§ BRIEF:
Whenever a line in this data holds the word "serving", report that line in full.

________________

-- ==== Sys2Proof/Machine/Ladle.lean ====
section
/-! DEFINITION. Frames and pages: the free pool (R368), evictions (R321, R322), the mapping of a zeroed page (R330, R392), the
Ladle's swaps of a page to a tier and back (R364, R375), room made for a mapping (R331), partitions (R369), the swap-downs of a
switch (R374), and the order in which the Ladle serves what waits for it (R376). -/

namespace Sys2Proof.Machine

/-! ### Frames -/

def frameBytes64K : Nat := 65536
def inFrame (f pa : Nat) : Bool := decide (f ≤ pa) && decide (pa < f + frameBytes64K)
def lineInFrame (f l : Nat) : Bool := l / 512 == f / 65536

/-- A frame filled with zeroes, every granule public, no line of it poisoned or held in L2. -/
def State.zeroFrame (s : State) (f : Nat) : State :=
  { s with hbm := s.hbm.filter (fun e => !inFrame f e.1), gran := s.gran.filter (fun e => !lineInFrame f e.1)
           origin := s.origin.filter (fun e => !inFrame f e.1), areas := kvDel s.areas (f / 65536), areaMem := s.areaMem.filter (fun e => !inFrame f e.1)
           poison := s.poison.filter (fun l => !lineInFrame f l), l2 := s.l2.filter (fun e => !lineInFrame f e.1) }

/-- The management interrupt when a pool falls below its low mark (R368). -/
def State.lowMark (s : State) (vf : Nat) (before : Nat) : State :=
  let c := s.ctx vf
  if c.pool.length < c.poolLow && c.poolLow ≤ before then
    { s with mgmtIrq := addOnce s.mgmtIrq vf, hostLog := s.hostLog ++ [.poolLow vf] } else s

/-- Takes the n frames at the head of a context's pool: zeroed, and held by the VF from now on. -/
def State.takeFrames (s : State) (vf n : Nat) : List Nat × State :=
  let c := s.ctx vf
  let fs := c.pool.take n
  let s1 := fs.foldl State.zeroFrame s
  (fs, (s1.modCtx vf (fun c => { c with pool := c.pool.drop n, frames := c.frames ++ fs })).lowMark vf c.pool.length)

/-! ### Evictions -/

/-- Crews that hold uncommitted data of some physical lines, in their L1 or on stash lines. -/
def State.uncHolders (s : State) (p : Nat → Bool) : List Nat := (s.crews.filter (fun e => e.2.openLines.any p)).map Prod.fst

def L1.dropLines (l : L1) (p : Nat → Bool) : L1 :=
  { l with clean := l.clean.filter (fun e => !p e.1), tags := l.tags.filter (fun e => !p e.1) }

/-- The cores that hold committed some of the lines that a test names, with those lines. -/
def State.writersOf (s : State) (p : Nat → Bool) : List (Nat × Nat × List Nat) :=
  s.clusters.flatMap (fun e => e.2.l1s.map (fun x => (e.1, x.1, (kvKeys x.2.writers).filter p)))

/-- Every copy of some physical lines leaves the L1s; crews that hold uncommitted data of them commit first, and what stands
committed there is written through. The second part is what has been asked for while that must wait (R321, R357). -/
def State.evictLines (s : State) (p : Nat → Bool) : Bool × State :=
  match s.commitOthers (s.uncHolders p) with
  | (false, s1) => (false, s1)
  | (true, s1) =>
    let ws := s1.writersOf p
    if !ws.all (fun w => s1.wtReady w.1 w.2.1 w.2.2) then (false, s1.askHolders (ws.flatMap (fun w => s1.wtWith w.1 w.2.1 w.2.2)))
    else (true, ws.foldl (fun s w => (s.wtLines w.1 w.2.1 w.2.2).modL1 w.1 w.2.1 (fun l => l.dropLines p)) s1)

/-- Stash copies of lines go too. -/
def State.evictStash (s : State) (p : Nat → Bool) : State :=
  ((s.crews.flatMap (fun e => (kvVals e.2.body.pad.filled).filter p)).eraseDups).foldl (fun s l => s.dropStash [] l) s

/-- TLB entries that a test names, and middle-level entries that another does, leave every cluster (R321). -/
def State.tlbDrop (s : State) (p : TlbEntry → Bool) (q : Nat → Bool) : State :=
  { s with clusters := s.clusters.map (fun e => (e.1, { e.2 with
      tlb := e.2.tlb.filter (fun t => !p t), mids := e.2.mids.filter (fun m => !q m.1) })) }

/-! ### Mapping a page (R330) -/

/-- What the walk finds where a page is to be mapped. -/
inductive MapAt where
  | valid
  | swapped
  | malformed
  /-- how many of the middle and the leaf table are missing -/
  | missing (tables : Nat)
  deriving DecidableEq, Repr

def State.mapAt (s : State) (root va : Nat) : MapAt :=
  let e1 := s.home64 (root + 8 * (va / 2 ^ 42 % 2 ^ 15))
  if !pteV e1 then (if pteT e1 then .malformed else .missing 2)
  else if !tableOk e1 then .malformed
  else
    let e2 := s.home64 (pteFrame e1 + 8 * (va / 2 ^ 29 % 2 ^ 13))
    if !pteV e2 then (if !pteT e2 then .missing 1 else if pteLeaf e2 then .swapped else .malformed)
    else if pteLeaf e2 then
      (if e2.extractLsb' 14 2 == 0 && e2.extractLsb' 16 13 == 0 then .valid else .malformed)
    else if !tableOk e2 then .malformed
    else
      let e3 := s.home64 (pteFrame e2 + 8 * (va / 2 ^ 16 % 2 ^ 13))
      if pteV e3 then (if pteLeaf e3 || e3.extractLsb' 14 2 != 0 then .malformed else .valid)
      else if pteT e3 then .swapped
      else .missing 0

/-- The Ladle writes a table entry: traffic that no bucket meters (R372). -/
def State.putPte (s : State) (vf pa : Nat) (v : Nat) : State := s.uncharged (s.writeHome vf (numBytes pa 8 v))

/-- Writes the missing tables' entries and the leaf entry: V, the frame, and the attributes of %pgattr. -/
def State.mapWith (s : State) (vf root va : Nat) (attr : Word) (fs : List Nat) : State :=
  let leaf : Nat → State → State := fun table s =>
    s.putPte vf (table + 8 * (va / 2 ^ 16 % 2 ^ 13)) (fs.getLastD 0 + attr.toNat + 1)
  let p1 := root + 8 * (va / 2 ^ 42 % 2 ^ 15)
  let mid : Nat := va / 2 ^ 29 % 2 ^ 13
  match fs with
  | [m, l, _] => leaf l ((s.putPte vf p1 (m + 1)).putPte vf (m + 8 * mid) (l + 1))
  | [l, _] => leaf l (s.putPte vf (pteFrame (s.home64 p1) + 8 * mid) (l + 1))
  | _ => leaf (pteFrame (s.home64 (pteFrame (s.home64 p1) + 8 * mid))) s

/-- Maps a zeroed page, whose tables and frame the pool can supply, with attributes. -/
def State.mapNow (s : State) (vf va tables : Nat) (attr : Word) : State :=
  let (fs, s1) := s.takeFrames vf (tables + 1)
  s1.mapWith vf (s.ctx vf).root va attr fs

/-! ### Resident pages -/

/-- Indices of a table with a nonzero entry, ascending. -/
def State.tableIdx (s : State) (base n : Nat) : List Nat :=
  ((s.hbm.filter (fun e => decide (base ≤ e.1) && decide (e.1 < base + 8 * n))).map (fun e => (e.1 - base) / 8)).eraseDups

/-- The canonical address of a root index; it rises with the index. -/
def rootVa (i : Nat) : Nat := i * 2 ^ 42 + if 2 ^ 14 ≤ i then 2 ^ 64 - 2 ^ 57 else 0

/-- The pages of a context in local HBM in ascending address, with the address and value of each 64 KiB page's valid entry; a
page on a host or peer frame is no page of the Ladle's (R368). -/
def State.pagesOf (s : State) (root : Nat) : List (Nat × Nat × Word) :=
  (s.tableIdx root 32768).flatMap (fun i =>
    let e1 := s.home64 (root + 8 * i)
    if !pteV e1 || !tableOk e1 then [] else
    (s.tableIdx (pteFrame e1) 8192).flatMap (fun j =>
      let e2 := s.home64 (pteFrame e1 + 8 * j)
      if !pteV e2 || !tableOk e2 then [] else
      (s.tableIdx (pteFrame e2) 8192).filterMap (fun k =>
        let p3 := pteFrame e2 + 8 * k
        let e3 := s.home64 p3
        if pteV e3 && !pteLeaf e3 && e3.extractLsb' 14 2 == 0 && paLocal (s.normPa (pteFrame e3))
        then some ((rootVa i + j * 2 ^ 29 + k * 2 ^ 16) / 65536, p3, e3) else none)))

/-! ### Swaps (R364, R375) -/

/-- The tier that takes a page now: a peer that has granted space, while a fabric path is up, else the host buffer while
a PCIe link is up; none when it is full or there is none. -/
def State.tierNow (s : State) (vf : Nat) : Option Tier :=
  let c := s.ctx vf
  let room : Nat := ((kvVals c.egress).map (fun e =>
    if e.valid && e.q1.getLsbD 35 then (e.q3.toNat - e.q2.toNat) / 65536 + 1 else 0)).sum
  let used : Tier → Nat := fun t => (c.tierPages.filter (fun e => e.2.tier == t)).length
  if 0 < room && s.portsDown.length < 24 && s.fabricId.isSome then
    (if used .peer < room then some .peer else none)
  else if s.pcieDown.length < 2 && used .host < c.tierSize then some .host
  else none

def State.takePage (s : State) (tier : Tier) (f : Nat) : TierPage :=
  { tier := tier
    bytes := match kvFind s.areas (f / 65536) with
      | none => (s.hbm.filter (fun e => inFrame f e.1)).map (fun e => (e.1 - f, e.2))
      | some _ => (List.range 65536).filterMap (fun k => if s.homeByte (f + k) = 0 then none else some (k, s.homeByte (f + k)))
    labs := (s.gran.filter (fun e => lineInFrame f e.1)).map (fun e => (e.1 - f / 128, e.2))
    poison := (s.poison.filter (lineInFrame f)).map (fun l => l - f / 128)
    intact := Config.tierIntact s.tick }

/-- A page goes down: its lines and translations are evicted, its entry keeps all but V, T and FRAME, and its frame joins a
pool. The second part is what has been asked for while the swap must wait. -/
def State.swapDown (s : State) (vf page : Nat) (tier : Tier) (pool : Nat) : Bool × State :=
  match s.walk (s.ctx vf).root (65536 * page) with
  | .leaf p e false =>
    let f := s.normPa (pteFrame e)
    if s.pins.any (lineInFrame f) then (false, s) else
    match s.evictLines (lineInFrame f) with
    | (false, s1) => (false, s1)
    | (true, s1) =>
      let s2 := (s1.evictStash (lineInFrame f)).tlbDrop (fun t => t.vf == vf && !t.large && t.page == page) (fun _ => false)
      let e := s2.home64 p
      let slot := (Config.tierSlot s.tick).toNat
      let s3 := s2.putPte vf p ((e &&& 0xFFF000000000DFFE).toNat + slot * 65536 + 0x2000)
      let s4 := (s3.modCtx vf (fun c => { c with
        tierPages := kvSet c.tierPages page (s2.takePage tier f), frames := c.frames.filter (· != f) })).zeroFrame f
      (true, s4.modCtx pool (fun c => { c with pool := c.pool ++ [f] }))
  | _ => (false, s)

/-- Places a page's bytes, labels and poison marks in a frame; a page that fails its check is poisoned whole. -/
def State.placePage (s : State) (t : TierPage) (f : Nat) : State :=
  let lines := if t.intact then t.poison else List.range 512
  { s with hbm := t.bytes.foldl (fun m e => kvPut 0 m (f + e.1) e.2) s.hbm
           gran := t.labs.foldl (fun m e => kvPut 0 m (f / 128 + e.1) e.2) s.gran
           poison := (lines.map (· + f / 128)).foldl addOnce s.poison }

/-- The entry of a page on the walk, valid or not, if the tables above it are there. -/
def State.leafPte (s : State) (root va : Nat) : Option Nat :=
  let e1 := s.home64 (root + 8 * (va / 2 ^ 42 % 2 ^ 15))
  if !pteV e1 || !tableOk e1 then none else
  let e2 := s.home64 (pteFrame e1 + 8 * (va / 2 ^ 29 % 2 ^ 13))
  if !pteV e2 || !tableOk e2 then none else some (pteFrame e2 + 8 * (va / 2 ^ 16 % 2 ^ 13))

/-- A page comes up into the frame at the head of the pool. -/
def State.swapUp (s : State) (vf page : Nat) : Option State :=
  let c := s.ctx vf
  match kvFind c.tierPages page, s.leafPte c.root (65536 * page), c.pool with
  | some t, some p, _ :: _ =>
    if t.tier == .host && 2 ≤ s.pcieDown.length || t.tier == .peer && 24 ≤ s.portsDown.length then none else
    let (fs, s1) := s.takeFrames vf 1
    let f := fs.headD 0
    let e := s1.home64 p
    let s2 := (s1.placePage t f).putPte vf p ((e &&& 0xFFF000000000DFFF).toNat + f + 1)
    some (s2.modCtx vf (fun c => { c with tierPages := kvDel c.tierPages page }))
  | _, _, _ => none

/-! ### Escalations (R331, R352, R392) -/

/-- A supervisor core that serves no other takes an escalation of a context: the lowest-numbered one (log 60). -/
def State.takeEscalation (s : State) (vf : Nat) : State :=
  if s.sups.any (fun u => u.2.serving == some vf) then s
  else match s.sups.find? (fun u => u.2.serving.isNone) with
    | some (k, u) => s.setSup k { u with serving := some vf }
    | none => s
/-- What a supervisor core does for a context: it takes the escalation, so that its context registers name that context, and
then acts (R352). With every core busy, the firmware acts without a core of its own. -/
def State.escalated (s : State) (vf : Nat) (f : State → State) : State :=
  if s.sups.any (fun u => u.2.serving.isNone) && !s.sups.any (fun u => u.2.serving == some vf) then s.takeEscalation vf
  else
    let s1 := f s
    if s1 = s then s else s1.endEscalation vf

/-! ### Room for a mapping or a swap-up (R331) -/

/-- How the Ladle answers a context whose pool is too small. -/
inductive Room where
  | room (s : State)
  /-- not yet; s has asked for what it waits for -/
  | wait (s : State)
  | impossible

________________

§ TASK ANSWER:
  if s.sups.any (fun u => u.2.serving == some vf) then s
  else match s.sups.find? (fun u => u.2.serving.isNone) with
    | some (k, u) => s.setSup k { u with serving := some vf }
  if s.sups.any (fun u => u.2.serving.isNone) && !s.sups.any (fun u => u.2.serving == some vf) then s.takeEscalation vf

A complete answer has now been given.